/-- A comparison of two values that are no NaN; -0 and +0 are equal. -/
def fvLt (x y : FV) : Bool :=
  match x, y with
  | .inf a, .inf b => a && !b
  | .inf a, _ => a
  | _, .inf b => !b
  | .fin a m e, .fin b n g => decide (signedAt a m e (min e g) < signedAt b n g (min e g))
  | _, _ => false

/-- R155: the smaller or larger of two operands, -0 below +0; the code chosen is returned unrounded. -/
def FFmt.minMax (f : FFmt) (larger : Bool) (a b : Nat) : Nat × Fl :=
  let x := f.decode a
  let y := f.decode b
  let nv := { Fl.none with nv := x.isSig || y.isSig }
  if x.isNan && y.isNan then (f.canon, nv)
  else if x.isNan then (b, nv)
  else if y.isNan then (a, nv)
  else
    let lt := fvLt x y || (x.isZero && y.isZero && x.neg? && !y.neg?)
    ((if lt != larger then a else b), nv)

/-- R154: FRND, a value rounded to an integral value of the format. -/
def FFmt.integral (f : FFmt) (mode : Rnd) (x : FV) : Nat × Fl :=
  match x with
  | .nan s => (f.canon, { Fl.none with nv := s })
  | .inf n => (f.infBits n, Fl.none)
  | .fin n m e =>
    let (q, nx) := if 0 ≤ e then (m * 2 ^ e.toNat, false) else roundShift mode n m false (-e).toNat
    ((f.ofExact mode n q 0 false).1, { Fl.none with nx := nx })

/-- R333: a division with one rounding to nearest even; a finite nonzero value over zero is an infinity without a flag. -/
def FFmt.div (f : FFmt) (x y : FV) : Nat × Fl :=
  if x.isNan || y.isNan then (f.canon, { Fl.none with nv := x.isSig || y.isSig })
  else
    match x, y with
    | .inf a, .fin b _ _ => (f.infBits (a != b), Fl.none)
    | .inf _, .inf _ => (f.canon, Fl.nvOnly)
    | .fin a _ _, .inf b => (f.signBit (a != b), Fl.none)
    | .fin a m e, .fin b n g =>
      if n = 0 then (if m = 0 then (f.canon, Fl.nvOnly) else (f.infBits (a != b), Fl.none))
      else if m = 0 then (f.signBit (a != b), Fl.none)
      else
        let k := Nat.log2 n + 64
        f.ofExact .rne (a != b) (m * 2 ^ k / n) (e - g - Int.ofNat k) (m * 2 ^ k % n != 0)
    | _, _ => (f.canon, Fl.none)

/-! ## The functions of R157, to 400 bits (log entry 22) -/

/-- Bits of the fixed-point working precision. -/
def fpBits : Nat := 400
/-- ln 2 and pi, times 2^400, rounded down. -/
def ln2Fixed : Nat := 0xb17217f7d1cf79abc9e3b39803f2f6af40f343267298b62d8a0d175b8baafa2be7b876206debac98559552fb4afa1b10ed2e
def piFixed : Nat := 0x3243f6a8885a308d313198a2e03707344a4093822299f31d0082efa98ec4e6c89452821e638d01377be5466cf34e90c6cc0ac

/-- floor(sqrt n), bit by bit from bit `k - 1` down. -/
def isqrtFrom : Nat → Nat → Nat → Nat
  | 0, _, r => r
  | k + 1, n, r => if (r + 2 ^ k) * (r + 2 ^ k) ≤ n then isqrtFrom k n (r + 2 ^ k) else isqrtFrom k n r

def isqrt (n : Nat) : Nat := isqrtFrom (Nat.log2 n / 2 + 1) n 0

/-- The sum of y^i / i! from term i on, in fixed point. -/
def expSeries : Nat → Nat → Nat → Nat → Nat
  | 0, _, _, _ => 0
  | n + 1, y, i, term => term + expSeries n y (i + 1) (term * y / 2 ^ fpBits / (i + 1))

+ + + +

For this exercise, return the material above in full and exactly.

# [Task response]
/-- A comparison of two values that are no NaN; -0 and +0 are equal. -/
def fvLt (x y : FV) : Bool :=
  match x, y with
  | .inf a, .inf b => a && !b
  | .inf a, _ => a
  | _, .inf b => !b
  | .fin a m e, .fin b n g => decide (signedAt a m e (min e g) < signedAt b n g (min e g))
  | _, _ => false

/-- R155: the smaller or larger of two operands, -0 below +0; the code chosen is returned unrounded. -/
def FFmt.minMax (f : FFmt) (larger : Bool) (a b : Nat) : Nat × Fl :=
  let x := f.decode a
  let y := f.decode b
  let nv := { Fl.none with nv := x.isSig || y.isSig }
  if x.isNan && y.isNan then (f.canon, nv)
  else if x.isNan then (b, nv)
  else if y.isNan then (a, nv)
  else
    let lt := fvLt x y || (x.isZero && y.isZero && x.neg? && !y.neg?)
    ((if lt != larger then a else b), nv)

/-- R154: FRND, a value rounded to an integral value of the format. -/
def FFmt.integral (f : FFmt) (mode : Rnd) (x : FV) : Nat × Fl :=
  match x with
  | .nan s => (f.canon, { Fl.none with nv := s })
  | .inf n => (f.infBits n, Fl.none)
  | .fin n m e =>
    let (q, nx) := if 0 ≤ e then (m * 2 ^ e.toNat, false) else roundShift mode n m false (-e).toNat
    ((f.ofExact mode n q 0 false).1, { Fl.none with nx := nx })

/-- R333: a division with one rounding to nearest even; a finite nonzero value over zero is an infinity without a flag. -/
def FFmt.div (f : FFmt) (x y : FV) : Nat × Fl :=
  if x.isNan || y.isNan then (f.canon, { Fl.none with nv := x.isSig || y.isSig })
  else
    match x, y with
    | .inf a, .fin b _ _ => (f.infBits (a != b), Fl.none)
    | .inf _, .inf _ => (f.canon, Fl.nvOnly)
    | .fin a _ _, .inf b => (f.signBit (a != b), Fl.none)
    | .fin a m e, .fin b n g =>
      if n = 0 then (if m = 0 then (f.canon, Fl.nvOnly) else (f.infBits (a != b), Fl.none))
      else if m = 0 then (f.signBit (a != b), Fl.none)
      else
        let k := Nat.log2 n + 64
        f.ofExact .rne (a != b) (m * 2 ^ k / n) (e - g - Int.ofNat k) (m * 2 ^ k % n != 0)
    | _, _ => (f.canon, Fl.none)

/-! ## The functions of R157, to 400 bits (log entry 22) -/

/-- Bits of the fixed-point working precision. -/
def fpBits : Nat := 400
/-- ln 2 and pi, times 2^400, rounded down. -/
def ln2Fixed : Nat := 0xb17217f7d1cf79abc9e3b39803f2f6af40f343267298b62d8a0d175b8baafa2be7b876206debac98559552fb4afa1b10ed2e
def piFixed : Nat := 0x3243f6a8885a308d313198a2e03707344a4093822299f31d0082efa98ec4e6c89452821e638d01377be5466cf34e90c6cc0ac

/-- floor(sqrt n), bit by bit from bit `k - 1` down. -/
def isqrtFrom : Nat → Nat → Nat → Nat
  | 0, _, r => r
  | k + 1, n, r => if (r + 2 ^ k) * (r + 2 ^ k) ≤ n then isqrtFrom k n (r + 2 ^ k) else isqrtFrom k n r

def isqrt (n : Nat) : Nat := isqrtFrom (Nat.log2 n / 2 + 1) n 0

/-- The sum of y^i / i! from term i on, in fixed point. -/
def expSeries : Nat → Nat → Nat → Nat → Nat
  | 0, _, _, _ => 0
  | n + 1, y, i, term => term + expSeries n y (i + 1) (term * y / 2 ^ fpBits / (i + 1))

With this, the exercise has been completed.